----- Task inputs
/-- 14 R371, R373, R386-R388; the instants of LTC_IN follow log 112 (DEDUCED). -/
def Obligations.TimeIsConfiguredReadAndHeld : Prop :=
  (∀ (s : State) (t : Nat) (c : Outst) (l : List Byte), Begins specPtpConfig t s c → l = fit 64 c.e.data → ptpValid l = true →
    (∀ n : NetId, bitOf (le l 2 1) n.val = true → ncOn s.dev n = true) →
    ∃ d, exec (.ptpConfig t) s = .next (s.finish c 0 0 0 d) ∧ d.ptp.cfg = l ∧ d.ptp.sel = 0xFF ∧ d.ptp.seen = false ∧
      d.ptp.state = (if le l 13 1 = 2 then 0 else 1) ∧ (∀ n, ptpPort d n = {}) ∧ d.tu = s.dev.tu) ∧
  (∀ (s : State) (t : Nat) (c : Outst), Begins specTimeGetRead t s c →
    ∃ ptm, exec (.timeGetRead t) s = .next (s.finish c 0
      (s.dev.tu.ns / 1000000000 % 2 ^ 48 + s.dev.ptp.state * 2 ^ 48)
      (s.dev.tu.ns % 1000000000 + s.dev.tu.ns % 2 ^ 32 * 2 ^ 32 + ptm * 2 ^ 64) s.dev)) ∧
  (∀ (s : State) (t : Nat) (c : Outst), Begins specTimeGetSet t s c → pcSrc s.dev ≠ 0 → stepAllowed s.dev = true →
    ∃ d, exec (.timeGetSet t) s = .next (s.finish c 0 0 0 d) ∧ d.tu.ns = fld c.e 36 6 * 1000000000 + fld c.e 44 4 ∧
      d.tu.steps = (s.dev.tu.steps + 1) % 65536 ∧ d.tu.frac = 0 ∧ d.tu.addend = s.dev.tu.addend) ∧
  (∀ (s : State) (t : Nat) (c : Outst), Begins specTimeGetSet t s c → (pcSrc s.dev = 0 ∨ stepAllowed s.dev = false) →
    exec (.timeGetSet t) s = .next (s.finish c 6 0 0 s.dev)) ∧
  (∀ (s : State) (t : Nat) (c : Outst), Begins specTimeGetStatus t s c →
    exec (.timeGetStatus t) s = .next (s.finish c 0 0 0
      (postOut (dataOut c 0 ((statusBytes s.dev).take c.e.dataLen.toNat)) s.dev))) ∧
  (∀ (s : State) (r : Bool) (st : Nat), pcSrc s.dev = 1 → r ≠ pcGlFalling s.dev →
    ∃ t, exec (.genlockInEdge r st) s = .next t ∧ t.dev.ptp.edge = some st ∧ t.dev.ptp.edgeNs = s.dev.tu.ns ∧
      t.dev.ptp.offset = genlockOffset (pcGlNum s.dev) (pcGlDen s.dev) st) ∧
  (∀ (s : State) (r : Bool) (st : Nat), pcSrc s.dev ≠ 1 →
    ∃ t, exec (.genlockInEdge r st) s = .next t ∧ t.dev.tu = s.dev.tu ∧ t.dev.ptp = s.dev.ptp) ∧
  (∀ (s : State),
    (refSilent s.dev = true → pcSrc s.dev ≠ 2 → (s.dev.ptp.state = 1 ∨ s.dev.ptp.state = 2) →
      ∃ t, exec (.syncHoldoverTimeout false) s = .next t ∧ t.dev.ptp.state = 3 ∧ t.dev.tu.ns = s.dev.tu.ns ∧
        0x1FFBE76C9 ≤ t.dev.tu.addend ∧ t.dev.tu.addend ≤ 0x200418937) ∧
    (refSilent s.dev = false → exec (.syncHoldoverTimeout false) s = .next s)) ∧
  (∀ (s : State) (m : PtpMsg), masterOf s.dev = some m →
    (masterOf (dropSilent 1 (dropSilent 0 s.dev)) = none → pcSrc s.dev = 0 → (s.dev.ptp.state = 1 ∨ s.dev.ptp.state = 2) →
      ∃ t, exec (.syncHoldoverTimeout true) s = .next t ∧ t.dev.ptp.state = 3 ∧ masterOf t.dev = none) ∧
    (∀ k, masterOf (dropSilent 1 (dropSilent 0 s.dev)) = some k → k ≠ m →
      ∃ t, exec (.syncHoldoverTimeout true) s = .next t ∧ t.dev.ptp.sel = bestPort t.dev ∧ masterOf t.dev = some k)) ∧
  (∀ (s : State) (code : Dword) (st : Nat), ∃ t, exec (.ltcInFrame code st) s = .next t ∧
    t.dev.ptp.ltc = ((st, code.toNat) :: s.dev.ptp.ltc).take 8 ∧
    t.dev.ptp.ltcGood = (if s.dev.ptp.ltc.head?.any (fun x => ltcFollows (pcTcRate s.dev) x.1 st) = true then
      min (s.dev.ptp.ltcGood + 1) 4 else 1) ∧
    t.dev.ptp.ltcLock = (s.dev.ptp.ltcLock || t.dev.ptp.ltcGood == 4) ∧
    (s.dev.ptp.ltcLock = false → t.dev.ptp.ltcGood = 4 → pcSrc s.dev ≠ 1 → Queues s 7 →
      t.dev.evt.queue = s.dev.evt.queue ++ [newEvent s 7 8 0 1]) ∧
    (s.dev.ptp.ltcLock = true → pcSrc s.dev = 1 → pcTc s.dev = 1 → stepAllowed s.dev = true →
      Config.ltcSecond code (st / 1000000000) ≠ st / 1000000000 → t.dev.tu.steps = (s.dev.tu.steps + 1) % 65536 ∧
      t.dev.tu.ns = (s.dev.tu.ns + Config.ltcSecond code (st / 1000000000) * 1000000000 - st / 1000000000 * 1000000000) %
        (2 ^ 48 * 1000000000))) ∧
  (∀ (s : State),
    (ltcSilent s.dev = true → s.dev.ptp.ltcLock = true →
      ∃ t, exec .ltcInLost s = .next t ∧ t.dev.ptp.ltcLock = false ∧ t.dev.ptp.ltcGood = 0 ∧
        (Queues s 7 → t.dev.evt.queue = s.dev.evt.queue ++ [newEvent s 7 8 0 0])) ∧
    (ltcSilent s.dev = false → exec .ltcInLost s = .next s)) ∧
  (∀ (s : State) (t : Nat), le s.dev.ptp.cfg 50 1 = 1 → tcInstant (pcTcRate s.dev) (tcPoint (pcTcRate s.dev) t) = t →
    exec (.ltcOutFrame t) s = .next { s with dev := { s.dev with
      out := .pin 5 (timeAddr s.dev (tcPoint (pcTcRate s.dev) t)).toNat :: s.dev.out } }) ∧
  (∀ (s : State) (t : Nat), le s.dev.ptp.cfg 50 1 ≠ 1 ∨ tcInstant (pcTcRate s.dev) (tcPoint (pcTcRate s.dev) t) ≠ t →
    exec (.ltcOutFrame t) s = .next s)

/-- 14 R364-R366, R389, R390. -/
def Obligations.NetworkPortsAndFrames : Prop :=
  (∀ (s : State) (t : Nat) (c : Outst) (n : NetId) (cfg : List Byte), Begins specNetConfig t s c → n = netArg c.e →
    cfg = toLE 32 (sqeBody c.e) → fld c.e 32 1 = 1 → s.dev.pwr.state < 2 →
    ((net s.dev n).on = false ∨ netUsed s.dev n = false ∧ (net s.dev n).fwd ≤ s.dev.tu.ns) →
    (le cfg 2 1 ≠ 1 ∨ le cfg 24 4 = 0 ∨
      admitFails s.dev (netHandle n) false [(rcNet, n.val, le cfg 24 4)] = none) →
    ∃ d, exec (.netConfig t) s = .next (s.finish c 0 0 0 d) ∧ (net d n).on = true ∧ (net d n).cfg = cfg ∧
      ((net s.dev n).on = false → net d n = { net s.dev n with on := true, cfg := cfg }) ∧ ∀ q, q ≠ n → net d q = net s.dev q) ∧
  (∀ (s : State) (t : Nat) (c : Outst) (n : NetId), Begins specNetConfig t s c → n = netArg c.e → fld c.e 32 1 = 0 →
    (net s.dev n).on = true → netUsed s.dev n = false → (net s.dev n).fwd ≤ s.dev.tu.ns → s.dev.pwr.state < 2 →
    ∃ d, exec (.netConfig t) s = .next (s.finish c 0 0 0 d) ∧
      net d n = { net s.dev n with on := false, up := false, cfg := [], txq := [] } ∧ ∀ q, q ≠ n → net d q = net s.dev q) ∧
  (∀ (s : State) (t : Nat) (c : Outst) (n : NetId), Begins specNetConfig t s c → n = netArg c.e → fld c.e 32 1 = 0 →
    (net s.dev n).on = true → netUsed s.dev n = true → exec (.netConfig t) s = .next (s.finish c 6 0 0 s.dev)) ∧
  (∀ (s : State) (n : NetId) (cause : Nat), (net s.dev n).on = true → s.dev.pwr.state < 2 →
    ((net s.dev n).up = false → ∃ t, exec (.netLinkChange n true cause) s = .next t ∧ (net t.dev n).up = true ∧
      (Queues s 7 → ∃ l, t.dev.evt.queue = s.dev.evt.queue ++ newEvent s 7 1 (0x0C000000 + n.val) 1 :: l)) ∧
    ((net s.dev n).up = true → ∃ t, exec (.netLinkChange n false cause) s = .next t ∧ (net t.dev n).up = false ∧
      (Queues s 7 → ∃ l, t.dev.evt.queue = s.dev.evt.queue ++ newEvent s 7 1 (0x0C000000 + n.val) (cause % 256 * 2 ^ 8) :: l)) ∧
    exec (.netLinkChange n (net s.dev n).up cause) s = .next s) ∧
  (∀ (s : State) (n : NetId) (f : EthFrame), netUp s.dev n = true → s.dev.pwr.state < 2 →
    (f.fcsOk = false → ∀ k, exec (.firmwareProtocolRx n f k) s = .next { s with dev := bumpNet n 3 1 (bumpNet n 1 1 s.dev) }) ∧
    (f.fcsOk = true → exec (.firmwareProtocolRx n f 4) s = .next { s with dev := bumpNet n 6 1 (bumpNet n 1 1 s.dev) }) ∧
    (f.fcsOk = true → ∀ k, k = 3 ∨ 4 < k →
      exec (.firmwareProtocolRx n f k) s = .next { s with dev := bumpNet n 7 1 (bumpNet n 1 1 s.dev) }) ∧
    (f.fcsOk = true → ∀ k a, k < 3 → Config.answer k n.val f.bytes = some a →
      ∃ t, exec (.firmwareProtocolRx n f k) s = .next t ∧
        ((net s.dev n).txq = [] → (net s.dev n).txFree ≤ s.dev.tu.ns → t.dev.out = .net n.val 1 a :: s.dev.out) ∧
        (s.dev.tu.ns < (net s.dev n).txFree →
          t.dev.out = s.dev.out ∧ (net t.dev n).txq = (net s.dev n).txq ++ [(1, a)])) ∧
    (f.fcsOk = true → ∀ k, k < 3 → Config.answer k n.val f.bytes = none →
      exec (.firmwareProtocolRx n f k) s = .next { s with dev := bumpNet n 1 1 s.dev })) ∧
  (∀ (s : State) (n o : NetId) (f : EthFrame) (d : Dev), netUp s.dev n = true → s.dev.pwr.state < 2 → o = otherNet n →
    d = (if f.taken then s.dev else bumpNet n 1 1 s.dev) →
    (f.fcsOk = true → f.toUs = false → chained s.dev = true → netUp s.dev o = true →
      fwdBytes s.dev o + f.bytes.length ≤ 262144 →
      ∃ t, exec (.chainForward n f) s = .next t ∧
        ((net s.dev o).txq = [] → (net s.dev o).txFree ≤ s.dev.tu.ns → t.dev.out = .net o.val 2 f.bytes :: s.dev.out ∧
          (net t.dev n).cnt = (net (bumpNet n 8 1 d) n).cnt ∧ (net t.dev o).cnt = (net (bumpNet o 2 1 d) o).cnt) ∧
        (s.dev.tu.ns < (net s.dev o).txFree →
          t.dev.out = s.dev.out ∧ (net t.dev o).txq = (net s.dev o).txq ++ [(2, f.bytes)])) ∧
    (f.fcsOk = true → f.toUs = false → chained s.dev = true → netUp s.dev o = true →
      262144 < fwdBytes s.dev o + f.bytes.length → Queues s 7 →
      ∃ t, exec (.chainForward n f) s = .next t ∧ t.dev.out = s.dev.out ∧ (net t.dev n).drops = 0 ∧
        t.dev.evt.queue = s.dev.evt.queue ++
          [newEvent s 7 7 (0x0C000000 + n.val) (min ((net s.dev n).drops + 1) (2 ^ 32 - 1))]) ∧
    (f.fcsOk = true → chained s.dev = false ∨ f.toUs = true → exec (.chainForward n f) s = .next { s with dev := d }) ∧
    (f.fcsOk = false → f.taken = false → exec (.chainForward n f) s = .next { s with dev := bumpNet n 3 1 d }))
----------
*Task to complete:*
Show the lines of the data that hold the word "taken".

*Solution to the exercise:*
    d = (if f.taken then s.dev else bumpNet n 1 1 s.dev) →
    (f.fcsOk = false → f.taken = false → exec (.chainForward n f) s = .next { s with dev := bumpNet n 3 1 d }))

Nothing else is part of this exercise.